Saturday, October 11, 2014 11:38:21 AM
http://gis.ogb.state.ms.us/MSOGBOnline/
The second thing was trying to see how well KFG is performing compared to it's peer in Mississippi and Louisiana. But DrillingEdge is only upto date until June. Also keep in mind that this is total combined production of KFG and it's partners, which doesn't include Craig 3 or Barnum.
http://www.drillingedge.com/mississippi
Breakdown of areas and where KFG ranks in terms of production as of June.
Jefferson County --> KFG was the main producer in this county
http://www.drillingedge.com/mississippi/jefferson-county
Adams County --> KFG was the second main producer in this county
http://www.drillingedge.com/mississippi/adams-county
Lincoln County---> KFG was the second main producer in this county
http://www.drillingedge.com/mississippi/lincoln-county
Warrn County--->KFG isn't very active here, only one small well in this county
http://www.drillingedge.com/mississippi/warren-county
Grand total for Mississippi is 18 wells in production with 12,185 barrels produced.
12,185(barrels) / 30(days) = 406bopd.
http://www.drillingedge.com/mississippi/operators/kfg-petroleum-corporation/31500
Then the company has a few wells in Louisiana. For whatever reason though, I can't find the breakdown of where these are on this website.
http://www.drillingedge.com/louisiana/operators/kfg-petroleum-corporation/2944
Shows 3 wells with a total production of 732bopd. KFG showed 22 in the Q1 results because it included Dale, which was shutdown in this quarter as mentioned in the MD&A. Now Dale is back up and Craig 3 and Barnum 2 are producing, so total count will be 24 wells for Q2 2014.
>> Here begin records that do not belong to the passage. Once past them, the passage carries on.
-- ==== Sys2Proof/Certificates/Slice0/Obligations.lean ====
section
/-! DEFINITION. The statements for the provers, one definition each; OBLIGATIONS.json lists them with the
rules of spec/ they formalise. The terms are those of Sys2Proof/Safety.lean. -/

open Sys2Proof Sys2Proof.Machine

/-- O1, tier 2 (R151). ADD, all three forms of operand 2, whenever its condition passes, no register it names
is hazardous, operand 2 is not refused and, unless it assigns the PC, the PC may go on (R28), answers a
next state: Rd := Rn + operand 2 modulo 2^32; with S = 1 N and Z from the result, C the carry out of bit
31, V the signed overflow. With Rd = R15 the PC takes bits 25:2 of the result, and with S = 1 also the PSR
takes its bits (I, F and M only outside user mode). Every other register, every byte of memory and the
rest of the state are unchanged and the PC advances by one word. The opcode bits of the encoding are
0x00800000 under mask 0x0DE00000. -/
def Obligations.AddWritesTheSum : Prop :=
  DpFamily .add .addImm .addShiftImm .addShiftReg 0x00800000 DpWritten (fun a b _ => a + b)
    (fun a b _ _ => addFlags a b false)

/-- O2, tier 2 (R150). ADC, all three forms of operand 2, whenever its condition passes, no register it names
is hazardous, operand 2 is not refused and, unless it assigns the PC, the PC may go on (R28), answers a
next state: Rd := Rn + operand 2 + the C flag before, modulo 2^32; with S = 1 N and Z from the result, C
the carry out of bit 31, V the signed overflow of the three-term sum. With Rd = R15 the PC takes bits 25:2
of the result, and with S = 1 also the PSR takes its bits (I, F and M only outside user mode). Every other
register, every byte of memory and the rest of the state are unchanged and the PC advances by one word.
The opcode bits of the encoding are 0x00A00000 under mask 0x0DE00000. -/
def Obligations.AdcWritesTheSumWithCarry : Prop :=
  DpFamily .adc .adcImm .adcShiftImm .adcShiftReg 0x00A00000 DpWritten
    (fun a b c => a + b + BitVec.ofNat 32 c.toNat) (fun a b s _ => addFlags a b s.flagC)

/-- O3, tier 2 (R163). SUB, all three forms of operand 2, whenever its condition passes, no register it names
is hazardous, operand 2 is not refused and, unless it assigns the PC, the PC may go on (R28), answers a
next state: Rd := Rn - operand 2 modulo 2^32; with S = 1 N and Z from the result, C = 1 exactly when Rn is
at least operand 2 as unsigned numbers, V the signed overflow. With Rd = R15 the PC takes bits 25:2 of the
result, and with S = 1 also the PSR takes its bits (I, F and M only outside user mode). Every other
register, every byte of memory and the rest of the state are unchanged and the PC advances by one word.
The opcode bits of the encoding are 0x00400000 under mask 0x0DE00000. -/
def Obligations.SubWritesTheDifference : Prop :=
  DpFamily .sub .subImm .subShiftImm .subShiftReg 0x00400000 DpWritten (fun a b _ => a - b)
    (fun a b _ _ => subFlags a b false)

/-- O4, tier 2 (R162). SBC, all three forms of operand 2, whenever its condition passes, no register it names
is hazardous, operand 2 is not refused and, unless it assigns the PC, the PC may go on (R28), answers a
next state: Rd := Rn - operand 2 - 1 + the C flag before, modulo 2^32; with S = 1 N and Z from the result,
C the absence of a borrow, V the signed overflow. With Rd = R15 the PC takes bits 25:2 of the result, and
with S = 1 also the PSR takes its bits (I, F and M only outside user mode). Every other register, every
byte of memory and the rest of the state are unchanged and the PC advances by one word. The opcode bits of
the encoding are 0x00C00000 under mask 0x0DE00000. -/
def Obligations.SbcWritesTheDifferenceWithBorrow : Prop :=
  DpFamily .sbc .sbcImm .sbcShiftImm .sbcShiftReg 0x00C00000 DpWritten
    (fun a b c => a - b - BitVec.ofNat 32 (!c).toNat) (fun a b s _ => subFlags a b (!s.flagC))

/-- O5, tier 2 (R160). RSB, all three forms of operand 2, whenever its condition passes, no register it names
is hazardous, operand 2 is not refused and, unless it assigns the PC, the PC may go on (R28), answers a
next state: Rd := operand 2 - Rn modulo 2^32; with S = 1 N and Z from the result, C = 1 exactly when
operand 2 is at least Rn as unsigned numbers, V the signed overflow. With Rd = R15 the PC takes bits 25:2
of the result, and with S = 1 also the PSR takes its bits (I, F and M only outside user mode). Every other
register, every byte of memory and the rest of the state are unchanged and the PC advances by one word.
The opcode bits of the encoding are 0x00600000 under mask 0x0DE00000. -/
def Obligations.RsbWritesTheReverseDifference : Prop :=
  DpFamily .rsb .rsbImm .rsbShiftImm .rsbShiftReg 0x00600000 DpWritten (fun a b _ => b - a)
    (fun a b _ _ => subFlags b a false)

/-- O6, tier 2 (R161). RSC, all three forms of operand 2, whenever its condition passes, no register it names
is hazardous, operand 2 is not refused and, unless it assigns the PC, the PC may go on (R28), answers a
next state: Rd := operand 2 - Rn - 1 + the C flag before, modulo 2^32; with S = 1 N and Z from the result,
C the absence of a borrow, V the signed overflow. With Rd = R15 the PC takes bits 25:2 of the result, and
with S = 1 also the PSR takes its bits (I, F and M only outside user mode). Every other register, every
byte of memory and the rest of the state are unchanged and the PC advances by one word. The opcode bits of
the encoding are 0x00E00000 under mask 0x0DE00000. -/
def Obligations.RscWritesTheReverseDifferenceWithBorrow : Prop :=
  DpFamily .rsc .rscImm .rscShiftImm .rscShiftReg 0x00E00000 DpWritten
    (fun a b c => b - a - BitVec.ofNat 32 (!c).toNat) (fun a b s _ => subFlags b a (!s.flagC))

/-- O7, tier 2 (R152). AND, all three forms of operand 2, whenever its condition passes, no register it names
is hazardous, operand 2 is not refused and, unless it assigns the PC, the PC may go on (R28), answers a
next state: Rd := Rn AND operand 2; with S = 1 N and Z from the result, C from the shifter, V unchanged.
With Rd = R15 the PC takes bits 25:2 of the result, and with S = 1 also the PSR takes its bits (I, F and M
only outside user mode). Every other register, every byte of memory and the rest of the state are
unchanged and the PC advances by one word. The opcode bits of the encoding are 0x00000000 under mask
0x0DE00000. -/
def Obligations.AndWritesTheConjunction : Prop :=
  DpFamily .and .andImm .andShiftImm .andShiftReg 0x00000000 DpWritten (fun a b _ => a &&& b)
    (fun a b s c => logicalFlags (a &&& b) s c)

/-- O8, tier 2 (R156). EOR, all three forms of operand 2, whenever its condition passes, no register it names
is hazardous, operand 2 is not refused and, unless it assigns the PC, the PC may go on (R28), answers a
next state: Rd := Rn EOR operand 2; with S = 1 N and Z from the result, C from the shifter, V unchanged.
With Rd = R15 the PC takes bits 25:2 of the result, and with S = 1 also the PSR takes its bits (I, F and M
only outside user mode). Every other register, every byte of memory and the rest of the state are
unchanged and the PC advances by one word. The opcode bits of the encoding are 0x00200000 under mask
0x0DE00000. -/
def Obligations.EorWritesTheExclusiveOr : Prop :=
  DpFamily .eor .eorImm .eorShiftImm .eorShiftReg 0x00200000 DpWritten (fun a b _ => a ^^^ b)
    (fun a b s c => logicalFlags (a ^^^ b) s c)

/-- O9, tier 2 (R159). ORR, all three forms of operand 2, whenever its condition passes, no register it names
is hazardous, operand 2 is not refused and, unless it assigns the PC, the PC may go on (R28), answers a
next state: Rd := Rn OR operand 2; with S = 1 N and Z from the result, C from the shifter, V unchanged.
With Rd = R15 the PC takes bits 25:2 of the result, and with S = 1 also the PSR takes its bits (I, F and M
only outside user mode). Every other register, every byte of memory and the rest of the state are
unchanged and the PC advances by one word. The opcode bits of the encoding are 0x01800000 under mask
0x0DE00000. -/
def Obligations.OrrWritesTheDisjunction : Prop :=
  DpFamily .orr .orrImm .orrShiftImm .orrShiftReg 0x01800000 DpWritten (fun a b _ => a ||| b)
    (fun a b s c => logicalFlags (a ||| b) s c)

/-- O10, tier 2 (R153). BIC, all three forms of operand 2, whenever its condition passes, no register it names
is hazardous, operand 2 is not refused and, unless it assigns the PC, the PC may go on (R28), answers a
next state: Rd := Rn AND NOT operand 2; with S = 1 N and Z from the result, C from the shifter, V
unchanged. With Rd = R15 the PC takes bits 25:2 of the result, and with S = 1 also the PSR takes its bits
(I, F and M only outside user mode). Every other register, every byte of memory and the rest of the state
are unchanged and the PC advances by one word. The opcode bits of the encoding are 0x01C00000 under mask
0x0DE00000. -/
def Obligations.BicClearsTheBitsOfOperandTwo : Prop :=
  DpFamily .bic .bicImm .bicShiftImm .bicShiftReg 0x01C00000 DpWritten (fun a b _ => a &&& ~~~b)
    (fun a b s c => logicalFlags (a &&& ~~~b) s c)

/-- O11, tier 2 (R157). MOV, all three forms of operand 2, whenever its condition passes, no register it names
is hazardous, operand 2 is not refused and, unless it assigns the PC, the PC may go on (R28), answers a
next state: Rd := operand 2; with S = 1 N and Z from the result, C from the shifter, V unchanged; the Rn
field is not used. With Rd = R15 the PC takes bits 25:2 of the result, and with S = 1 also the PSR takes
its bits (I, F and M only outside user mode). Every other register, every byte of memory and the rest of
the state are unchanged and the PC advances by one word. The opcode bits of the encoding are 0x01A00000
under mask 0x0DE00000. -/
def Obligations.MovWritesOperandTwo : Prop :=
  DpFamily .mov .movImm .movShiftImm .movShiftReg 0x01A00000 DpWritten (fun _ b _ => b)
    (fun _ b s c => logicalFlags b s c)

/-- O12, tier 2 (R158). MVN, all three forms of operand 2, whenever its condition passes, no register it names
is hazardous, operand 2 is not refused and, unless it assigns the PC, the PC may go on (R28), answers a
next state: Rd := NOT operand 2; with S = 1 N and Z from the result, C from the shifter, V unchanged; the
Rn field is not used. With Rd = R15 the PC takes bits 25:2 of the result, and with S = 1 also the PSR
takes its bits (I, F and M only outside user mode). Every other register, every byte of memory and the
rest of the state are unchanged and the PC advances by one word. The opcode bits of the encoding are
0x01E00000 under mask 0x0DE00000. -/
def Obligations.MvnWritesTheInverseOfOperandTwo : Prop :=
  DpFamily .mvn .mvnImm .mvnShiftImm .mvnShiftReg 0x01E00000 DpWritten (fun _ b _ => ~~~b)
    (fun _ b s c => logicalFlags (~~~b) s c)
732(barrels) / 30(days) = 24bopd
Now there are some investors wondering what will happen with the recent drop in oil prices. Well KFG is covered. One of the few articles I was able to find about Louisiana Light Sweet crude, but it has upto date recent pricing which is important since KFG sells it's oil at these prices. Like I mentioned in previous posts, my estimated average selling price for KFG in Q2 will be around $95. LLS has been trading closer to brent prices over the last couple months rather than WTI. One of KFG's many advantages in this tough oil market. Just this week the price hit a low of $90.58, so KFG is still getting $90 a barrel and with $30 cost per barrel, very profitable still. Unlike Western Canadian select, it hit a low of $74.46.
http://www.petroleumnews.com/pntruncate/501597498.shtml
At the bottom of this article
Louisiana Light Sweet, a Gulf Coast benchmark which has recently been trading near par with Brent, settled at $96.29 on Oct. 2, but by Oct. 8 it had fallen nearly $6 settling at $90.58 according to CME Group information provided by Argus. Western Canadian Select, another North American benchmark, settled at $77.86 on Oct. 2, but by Oct. 8 it too had fallen settling at $74.46.